The hand unit the operations chief carried came to life. "I'm coming in."


Andi looked up again, as if she could actually see the Mariner-2, her gaze locking on the tiny pinpoint. Sin prepared to maneuver his ship to dodge the gracefully floating pieces of metal , all remaining of Tsan-Hsi's darter. Two second later, the last shots fired from the Cobra plowed into the Mariner-2's hull just far enough off-target to miss its reactors and prevent it from exploding, but close enough to disable the ship. There was a collective gasp as they saw the second flash of light.


"Sin!" March spoke into the unit. "What's happened?"


Allan caught Andi as her legs gave way. Held upright by her brother-under-the-law's embrace, she put one hand to her mouth, whimpering softly.


"Controls are out." Then there was nothing, but white noise. Andi began to cry. The light streaked downward. It entered the atmosphere straight as a falling star, a star not burning up but coming closer and closer to the planet.
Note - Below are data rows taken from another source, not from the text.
theorem interpretWith_oneResponse (P : Params) (c : Byte) (a : Option Byte)
    (d : Packet → Except ErrorInfo Result) (p : Packet) {s u : State} (h : u.hostOut = s.hostOut) :
    (interpretWith P c a d p u).oneResponse s := by
  rcases interpretWith_cases P c a d p u with ⟨r, _, _, hx⟩ | ⟨e, _, hx⟩ <;> rw [hx] <;> exact h

/-- The mode check, then what keeps to one response from the same state. -/
theorem requireMode_oneResponse {s u : State} (m : Mode) (op : Byte) (h : u.hostOut = s.hostOut) :
    (requireMode m op u).oneResponse s := by
  rcases requireMode_cases m op u with ⟨_, hx⟩ | ⟨_, hx⟩ <;> rw [hx] <;> exact h

theorem afterSend_oneResponse (P : Params) {s u : State} (h : u.hostOut = s.hostOut) :
    (afterSend P u).oneResponse s := by
  unfold afterSend
  split
  · exact Flow.oneResponse_bind (recv_oneResponse h) fun _ _ hv =>
      interpretWith_oneResponse _ _ _ _ _ hv
  split
  · exact Flow.oneResponse_bind (recv_oneResponse h) fun _ _ hv =>
      interpretWith_oneResponse _ _ _ _ _ hv
  · exact h

theorem sendFrame_oneResponse (P : Params) (p : Packet) (s : State) :
    (sendFrame P p s).oneResponse s := by
  unfold sendFrame
  split
  · exact Flow.oneResponse_bind (send_oneResponse p rfl) fun _ _ h => afterSend_oneResponse P h
  · rfl

/-- SEND as the end of an operation. -/
theorem send_end_oneResponse (p : Packet) {s u : State} (h : u.hostOut = s.hostOut) :
    ((send p u).bind fun _ v => .run Result.empty v).oneResponse s :=
  Flow.oneResponse_bind (send_oneResponse p h) fun _ _ hv => hv

theorem receiveFlow_oneResponse {m : Mode} {op : Byte} {g : Packet → State → Flow Result} {s : State}
    (hg : ∀ p u, u.hostOut = s.hostOut → (g p u).oneResponse s) :
    (receiveFlow m op g s).oneResponse s := by
  refine Flow.oneResponse_bind ?_ fun _ _ h => Flow.oneResponse_bind (recv_oneResponse h) hg
  split
  · rfl
  · exact requireMode_oneResponse m op rfl

theorem exchangeFlow_oneResponse {op : Byte} {q : State → Packet}
    {g : Packet → State → Flow Result} {s : State}
    (hg : ∀ p u, u.hostOut = s.hostOut → (g p u).oneResponse s) :
    (exchangeFlow op q g s).oneResponse s := by
  refine Flow.oneResponse_bind ?_ fun _ _ h => Flow.oneResponse_bind (recv_oneResponse h) hg
  split
  · rfl
  · exact Flow.oneResponse_bind (requireMode_oneResponse .idle op rfl) fun _ u h =>
      send_oneResponse (q u) h

/-- Every instruction's step returns one response or leaves one transaction outstanding. -/
theorem exec_oneResponse {i : Instr} {s t : State} (h : exec i s = .next t) : s.oneResponse t := by
  cases i with
  | frameGetDistance | frameStop | frameAcknowledge | frameGetCorrectionCoefficients
  | frameConfigureAddress => exact Flow.oneResponse_finish (sendFrame_oneResponse _ _ s) h
  | issue cmd addr off pl =>
    refine Flow.oneResponse_finish (x := issueFlow cmd addr off pl s) ?_ h
    unfold issueFlow
    split
    · split
      · exact send_end_oneResponse _ rfl
      · rfl
    · rfl
  | awaitResponse =>
    exact Flow.oneResponse_finish (x := awaitFlow s) (receiveFlow_oneResponse fun _ _ hu => hu) h
  | configureAddress =>
    exact Flow.oneResponse_finish (x := configureAddressFlow Config.params s)
      (exchangeFlow_oneResponse fun _ _ hu => interpretWith_oneResponse _ _ _ _ _ hu) h
  | getCoefficients =>
    exact Flow.oneResponse_finish (x := getCoefficientsFlow Config.params s)
      (exchangeFlow_oneResponse (q := fun u => ⟨u.devAddr, _, 0, []⟩)
        fun _ _ hu => interpretWith_oneResponse _ _ _ _ _ hu) h
  | beginStream =>
    exact Flow.oneResponse_finish (x := beginStreamFlow s)
      (Flow.oneResponse_bind (requireMode_oneResponse _ _ rfl) fun _ _ hu =>
        send_end_oneResponse _ hu) h
  | stopStream => exact Flow.oneResponse_finish (x := stopStreamFlow s) (send_end_oneResponse _ rfl) h
  | receiveFrame expected =>
    exact Flow.oneResponse_finish (x := receiveFrameFlow Config.params expected s)
      (receiveFlow_oneResponse fun _ _ hu => interpretWith_oneResponse _ _ _ _ _ hu) h
  | setDeviceAddress a =>
    exact Flow.oneResponse_finish (x := setDeviceAddressFlow a s)
      (Flow.oneResponse_bind (requireMode_oneResponse _ _ rfl) fun _ _ hu => hu) h

theorem runRequest_oneResponse {s t : State} (h : runRequest s = .next t) : s.oneResponse t := by
  rcases runRequest_next h with ⟨e, rfl⟩ | ⟨i, _, hexec⟩
  · exact .inl ⟨rfl, _, rfl⟩
  · exact exec_oneResponse hexec

/-- The block's step, with an operation in progress or a whole request offered. -/
theorem blockStep_oneResponse {s t : State}
    (hs : s.phase ≠ .ready ∨ (takeRequest s.hostIn).isSome = true) (h : blockStep s = .next t) :
    s.oneResponse t := by
  by_cases hready : s.phase = .ready
  · obtain ⟨⟨r, rest⟩, hr⟩ := Option.isSome_iff_exists.mp (hs.resolve_left (not_not_intro hready))
    rw [blockStep_accepts hready hr] at h
    exact runRequest_oneResponse (s := s.latch r rest) h
  · rcases blockStep_next h with ⟨hc, _⟩ | ⟨r, rest, hc, _, _⟩ | ⟨_, hrun⟩ | ⟨_, _, hrun⟩
    · exact absurd hc hready
    · exact absurd hc hready
    · obtain ⟨p, hp⟩ := runOutgoing_next hrun
      exact Flow.oneResponse_finish (sendFrame_oneResponse _ p s) hp
    · exact runRequest_oneResponse hrun

/-! ### The answer to a transaction -/

/-- Before any transaction, no answer is used (00_scope R7; 20_memory R52). -/
theorem exec_starting_answers {i : Instr} {s t : State} (hs : s.phase ≠ .tx)
    (hr : s.receiving = false) (h : exec i s = .next t) : t.answers = s.answers := by
  obtain ⟨x, hx, hexec⟩ := exec_opStep i s
  rw [hexec] at h
  cases hx with
  | refused e why =>
    cases h
    rfl
  | sends p f hp hf =>
    obtain ⟨_, _, _, _, _, _, _, _, _, _, _, hissue, _⟩ :=
      senderKept_finish (send_bind_senderKept p s hf) h
    obtain ⟨_, _, hans⟩ := hissue hs
    exact hans
  | receives g hg _ =>
    rw [recv_of_not_receiving hr] at h
    cases h
    rfl
  | setsAddress a ha =>
    cases h
    rfl

/-- What comes of a step that began with a transaction outstanding: the block is held, or the transaction
has been answered, and the step ends in READY or further on in the order of phases. -/
def State.progressed (s t : State) : Prop :=
  s.held t ∨ ((t.phase = .ready ∨ s.phase.rank < t.phase.rank) ∧ s.answered t)

theorem Flow.progress_finish {s t : State} {x : Flow Result} (hx : x.progress s)
    (h : x.finish = .next t) : s.progressed t := by
  rcases Flow.finish_next h with ⟨r, u, rfl, rfl⟩ | rfl | ⟨e, u, rfl, rfl⟩
  · exact .inr ⟨.inl rfl, hx⟩
  · exact hx.imp_right fun ⟨hrank, _, ha⟩ => ⟨.inr hrank, ha⟩
  · exact .inr ⟨.inl rfl, hx⟩

/-- The answer to an outstanding TxWrite, and then the end of the operation or its header read
(42_session_ops R154, R166). -/
theorem send_bind_progress {p : Packet} {s : State} {f : Unit → State → Flow Result}
    (hs : s.phase = .tx) (hp : p.payload.length ≤ maxPayload) (hf : EndsOrReceives f) :
    ((send p s).bind f).progress s := by
  rw [send_eq p s hp, if_pos hs]
  have hprog := sendWrite_progress p s
  have hkept := sendWrite_kept p s hs
  cases hx : sendWrite p s with
  | run _ u =>
    rw [hx] at hprog hkept
    rw [Flow.bind_run]
    obtain hend | ⟨g, _, hrecv⟩ := hf u
    · rw [hend]
      exact hprog
    · rw [hrecv, recv_of_tx hkept.1]
      exact .inr ⟨by rw [hs]; exact Nat.lt_succ_self 2, rfl, hprog⟩
  | wait | err | stop =>
    rw [hx] at hprog
    exact hprog

/-- In TX of a run a step is the answer to the TxWrite of the packet due. -/
theorem runOutgoing_progressed {s t : State} (hs : s.phase = .tx) (hinv : s.inv = true)
    (h : runOutgoing s = .next t) : s.progressed t := by
  have hph := ((State.inv_iff s).mp hinv).2
  simp only [State.phaseOk, hs] at hph
  obtain ⟨p, _, hk, hl, hp, hf⟩ := (State.txOk_iff s).mp hph
  rw [runOutgoing_eq hk hp hf, sendFrame_of_legal _ hl] at h
  exact Flow.progress_finish (send_bind_progress hs hp (afterSend_endsOrReceives _)) h

/-- While a read is outstanding in a run, REQ holds one of the four operations that receive. -/
theorem State.rxOk_requested {s : State} (h : s.rxOk = true) :
    ∃ i, s.requested = .ok i ∧ (i = .awaitResponse ∨ i = .configureAddress ∨ i = .getCoefficients
      ∨ ∃ expected, i = .receiveFrame expected) := by
  unfold State.rxOk at h
  split at h
  · exact ⟨_, ‹_›, .inl rfl⟩
  · exact ⟨_, ‹_›, .inr (.inl rfl)⟩
  · exact ⟨_, ‹_›, .inr (.inr (.inl rfl))⟩
  · exact ⟨_, ‹_›, .inr (.inr (.inr ⟨_, rfl⟩))⟩
  · cases h
  · cases h

/-- While a read is outstanding in a run, a step is the answer to it. -/
theorem runRequest_progressed {s t : State}
    (hs : s.phase = .rxHeader ∨ s.phase = .rxPayload ∨ s.phase = .rxChecksum) (hrx : s.rxOk = true)
    (h : runRequest s = .next t) : s.progressed t := by
  obtain ⟨i, hreq, hi⟩ := State.rxOk_requested hrx
  rw [runRequest_of_ok (requested_ok.mp hreq)] at h
  obtain ⟨g, hg, hresp⟩ := exists_resumes_responds hi
  have hprog := recv_progress hs
  obtain hwait | ⟨u, r, rfl, hend⟩ := hg.next_cases hresp (State.receiving_of_phase hs) h
  · rw [hwait] at hprog
    exact hprog.imp_right fun ⟨hrank, _, ha⟩ => ⟨.inr hrank, ha⟩
  · refine .inr ⟨.inl rfl, ?_⟩
    obtain ⟨p, h⟩ | ⟨e, h⟩ := hend <;> rw [h] at hprog <;> exact hprog

/-- The phases in which the invariant lets a step begin, and what it says there of the operation. -/
theorem State.inv_phase {s : State} (h : s.inv = true) :
    s.phase = .ready ∨ s.phase = .tx
      ∨ ((s.phase = .rxHeader ∨ s.phase = .rxPayload ∨ s.phase = .rxChecksum) ∧ s.rxOk = true) := by
  have hph := ((State.inv_iff s).mp h).2
  unfold State.phaseOk at hph
  cases hs : s.phase <;> simp_all

/-- In a run, a step with a transaction outstanding goes on from the answer to it. -/
theorem blockStep_progressed {s t : State} (hinv : s.inv = true) (hs : s.phase ≠ .ready)
    (h : blockStep s = .next t) : s.progressed t := by
  obtain hready | htx | ⟨hrx, hok⟩ := State.inv_phase hinv
  · exact absurd hready hs
  · exact runOutgoing_progressed htx hinv (blockStep_tx htx ▸ h)
  · have htx : s.phase ≠ .tx := by
      obtain hr | hr | hr := hrx <;> rw [hr] <;> exact Phase.noConfusion
    exact runRequest_progressed hrx hok (blockStep_resumes hs htx ▸ h)

/-- A step that accepts a request uses no answer. -/
theorem runRequest_latch_answers {s t : State} {r : Request} {rest : List Byte}
    (h : runRequest (s.latch r rest) = .next t) : t.answers = s.answers := by
  rcases runRequest_next h with ⟨e, rfl⟩ | ⟨i, _, hexec⟩
  · rfl
  · exact exec_starting_answers (s := s.latch r rest) Phase.noConfusion rfl hexec

/-- One response or one transaction outstanding, and so READY or a phase past it. -/
theorem State.oneResponse.rank {s t : State} (h : s.oneResponse t) :
    t.phase = .ready ∨ 0 < t.phase.rank := by
  obtain ⟨hready, _⟩ | ⟨hw, _⟩ := h
  · exact .inl hready
  · obtain hp | hp | hp | hp := (State.waiting_iff t).mp hw <;> rw [hp] <;> exact .inr (by decide)

/-- Settles O49: every instruction's step keeps to one response or one transaction; in a run, a step from
READY uses no answer and one with a transaction outstanding goes on from its answer. -/
theorem oneResponsePerRequest : Obligations.OneResponsePerRequest := by
  intro s t hp hs h
  rw [step_eq_blockStep hp] at h
  have hone := blockStep_oneResponse hs h
  refine ⟨hone, fun hinv => ?_⟩
  by_cases hready : s.phase = .ready
  · obtain ⟨⟨r, rest⟩, hr⟩ := Option.isSome_iff_exists.mp (hs.resolve_left (not_not_intro hready))
    have hans := runRequest_latch_answers (blockStep_accepts hready hr ▸ h)
    have hw : s.waiting = false := by rw [State.waiting, hready]
    refine ⟨.inr ⟨by rw [hready]; exact hone.rank, fun hc => ?_⟩, fun _ => hans⟩
    exact absurd (hw.symm.trans hc) Bool.false_ne_true
  · have hw : s.waiting = true := by
      rw [State.waiting_iff]
      exact ((State.inv_phase hinv).resolve_left hready).imp_right And.left
    refine ⟨(blockStep_progressed hinv hready h).imp_right fun ⟨hrank, ha⟩ => ⟨hrank, fun _ => ha⟩,
      fun hc => absurd (hc.symm.trans hw) Bool.false_ne_true⟩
At the last possible, moment the Mariner-2 swerved and leveled off. It rose above the ground, skimmed the tops of trees, dipped into them, and climbed again, straining to gain speed. Then all power died. For three seconds it floated gracefully, then dropped, plowing nose-first into the mountain's base. Andi screamed. The first explosion rocked the ground, knocking her out of Allan's arms and off her feet...



Sinbad's Triumph is available from Double Dragon Publishing in e-book and trade paperback. http://www.double-dragon-ebooks.com/single.php?ISBN=1-55404-848-6

7 comments

  1. Mona Risk // June 26, 2011 at 8:47 PM  

    Hi Toni, your imagination is amazing. It seems that everytime you hit the end on a story, a sequel popped in your mind for the delight of your reader.

  2. Nightingale // June 27, 2011 at 10:52 AM  

    WRiting a series is very daunting -- keeping track of everything! Congrats on your new release and wishing you much success.

  3. Judith Keim // June 27, 2011 at 1:08 PM  

    Toni, I love how you weave stories in such a way that they make a natural series. I love series! And yours sound wonderful! Enjoy them all and your success!

  4. Mary Ricksen // June 27, 2011 at 1:19 PM  

    Toni, I think you should start sending in to the NY publishing companies. You are in a league of your own. I love when a story takes on a mind of it's own.
    All I can think of is Dynasty on steroids, Toni style!

  5. Toni V.S. // June 28, 2011 at 2:12 PM  

    I'd love to send my novels to NY, Mary, but let's be realistic. NY publishers don't accept unagented material and so far I've been turned down by 28 agents. SO I've accepted it ain't gonna happen.

  6. Josie // June 28, 2011 at 3:06 PM  

    Toni,
    As always, I am completely in awe of you and your imagination. There are more than 28 agents out there. Keep submitting until you find the perfect match.

  7. Mary Marvella // June 28, 2011 at 4:54 PM  

    I always enjoy the natural flow of your books. Remember Mondays after weekend of drive-in horror fests?